» DIRECTIONS
Could you filter the listing for lines with the word "Machine" and return them?

» MATERIAL SUPPLIED
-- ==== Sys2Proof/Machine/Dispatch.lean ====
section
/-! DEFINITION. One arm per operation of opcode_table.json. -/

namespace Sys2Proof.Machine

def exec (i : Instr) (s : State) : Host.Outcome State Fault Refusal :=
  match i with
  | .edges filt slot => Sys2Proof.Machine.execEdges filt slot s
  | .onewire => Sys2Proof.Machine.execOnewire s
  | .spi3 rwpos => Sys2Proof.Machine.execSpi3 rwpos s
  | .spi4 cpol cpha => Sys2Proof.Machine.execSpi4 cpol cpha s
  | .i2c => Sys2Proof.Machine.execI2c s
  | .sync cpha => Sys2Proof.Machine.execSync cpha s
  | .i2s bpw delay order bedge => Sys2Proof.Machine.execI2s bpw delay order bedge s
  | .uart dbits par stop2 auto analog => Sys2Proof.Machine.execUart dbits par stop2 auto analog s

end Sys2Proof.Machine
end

» RESPONSE FOR THIS EXERCISE
-- ==== Sys2Proof/Machine/Dispatch.lean ====
namespace Sys2Proof.Machine
  | .edges filt slot => Sys2Proof.Machine.execEdges filt slot s
  | .onewire => Sys2Proof.Machine.execOnewire s
  | .spi3 rwpos => Sys2Proof.Machine.execSpi3 rwpos s
  | .spi4 cpol cpha => Sys2Proof.Machine.execSpi4 cpol cpha s
  | .i2c => Sys2Proof.Machine.execI2c s
  | .sync cpha => Sys2Proof.Machine.execSync cpha s
  | .i2s bpw delay order bedge => Sys2Proof.Machine.execI2s bpw delay order bedge s
  | .uart dbits par stop2 auto analog => Sys2Proof.Machine.execUart dbits par stop2 auto analog s
end Sys2Proof.Machine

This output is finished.